◆ Assignment
Match the word "this". Return each line of the data below where it appears.

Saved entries
BEGIN

-- ==== Sys2Proof/Laws/Exec.lean ====
section
/-!
SUPPORT. What an operation that goes on can have done, once and for all operations: the four shapes of its effect.
-/

namespace Sys2Proof.Machine

/-- The effect of an operation that goes on in `t`: it only answered; or it wrote the accumulator; or it cleared the
frame buffer; or it stored a sequence of bytes inside the frame, at an offset it may write. -/
inductive Effect (i : Instr) (s t : State) : Prop where
  | answered (o : OpOutcome) (h : t = s.addOutcome o)
  | accumulated (c : Byte) (hi : writesCrc i = true) (h : t = (s.setCrc c).addOutcome (.ok 0))
  | cleared (hi : i = .fbClr) (h : t = (s.setFb Memory.zeros).addOutcome (.ok 0))
  | stored (off : Nat) (bs : List Byte) (hlen : off + bs.length ≤ 64)
      (hi : ∀ a, off ≤ a → a < off + bs.length → mayWrite i a = true)
      (h : t = (s.setFb (s.fb.writeSeq off bs)).addOutcome (.ok 0))

/-- A checked access: refused outside the frame, else its body. -/
theorem Effect.of_checkOffset {i : Instr} {s t : State} {off n : Nat} {body : Host.Outcome State Fault Refusal}
    (hbody : off + n ≤ 64 → body = .next t → Effect i s t) (h : checkOffset off n s body = .next t) :
    Effect i s t := by
  rcases checkOffset_cases off n s body with ⟨hin, he⟩ | ⟨-, he⟩ <;> rw [he] at h
  · exact hbody hin h
  · exact .answered _ (Host.Outcome.next.inj h).symm

/-- A returned answer with no effect. -/
theorem Effect.of_next {i : Instr} {s t : State} {o : OpOutcome} (h : Host.Outcome.next (s.addOutcome o) =
    (Host.Outcome.next t : Host.Outcome State Fault Refusal)) : Effect i s t :=
  .answered o (Host.Outcome.next.inj h).symm

/-- One byte stored. -/
theorem Effect.of_write {i : Instr} {s t : State} {off : Nat} {b : Byte} (hoff : off + 1 ≤ 64)
    (hi : mayWrite i off = true)
    (h : Host.Outcome.next ((s.setFb (s.fb.write off b)).addOutcome (.ok 0)) =
      (Host.Outcome.next t : Host.Outcome State Fault Refusal)) : Effect i s t := by
  refine .stored off [b] hoff (fun a h1 h2 => ?_) (Host.Outcome.next.inj h).symm
  have : a = off := by simp only [List.length_singleton] at h2; omega
  exact this ▸ hi

/-- Everything an operation that goes on can have done. -/
theorem exec_effect {i : Instr} {s t : State} (h : exec i s = .next t) : Effect i s t := by
  cases i with
  | crcInit => exact .accumulated _ rfl (Host.Outcome.next.inj h).symm
  | crcFeed b => exact .accumulated _ rfl (Host.Outcome.next.inj h).symm
  | crcRead => exact .of_next h
  | pecCheck r =>
    simp only [exec, execPecCheck] at h
    split at h <;> exact .of_next h
  | curGet off => exact .of_checkOffset (fun _ hb => .of_next hb) h
  | curPut off mA =>
    refine .of_checkOffset (fun hin hb => ?_) h
    split at hb
    · exact .of_next hb
    · split at hb
      · exact .of_next hb
      · exact .of_write hin (by simp [mayWrite]) hb
  | fbClr => exact .cleared rfl (Host.Outcome.next.inj h).symm
  | fbWr off b => exact .of_checkOffset (fun hin hb => .of_write hin (by simp [mayWrite]) hb) h
  | fbRd off => exact .of_checkOffset (fun _ hb => .of_next hb) h
  | bfGet off width shift => exact .of_checkOffset (fun _ hb => .of_next hb) h
  | bfPut off width shift value =>
    refine .of_checkOffset (fun hin hb => ?_) h
    split at hb
    · exact .of_next hb
    · split at hb
      · exact .of_next hb
      · exact .of_write hin (by simp [mayWrite]) hb
  | bfMark off apply =>
    refine .of_checkOffset (fun hin hb => ?_) h
    split at hb
    · exact .of_next hb
    · exact .of_write hin (by simp [mayWrite]) hb
  | le16Get off => exact .of_checkOffset (fun _ hb => .of_next hb) h
  | le16Put off v =>
    refine .of_checkOffset (fun hin hb => ?_) h
    refine .stored off (le16enc v) hin (fun a h1 h2 => ?_) (Host.Outcome.next.inj hb).symm
    simp only [le16enc, List.length_cons, List.length_nil] at h2
    have : a = off ∨ a = off + 1 := by omega
    simpa [mayWrite] using this

end Sys2Proof.Machine
end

END

◆ The answer
  exact this ▸ hi
    simpa [mayWrite] using this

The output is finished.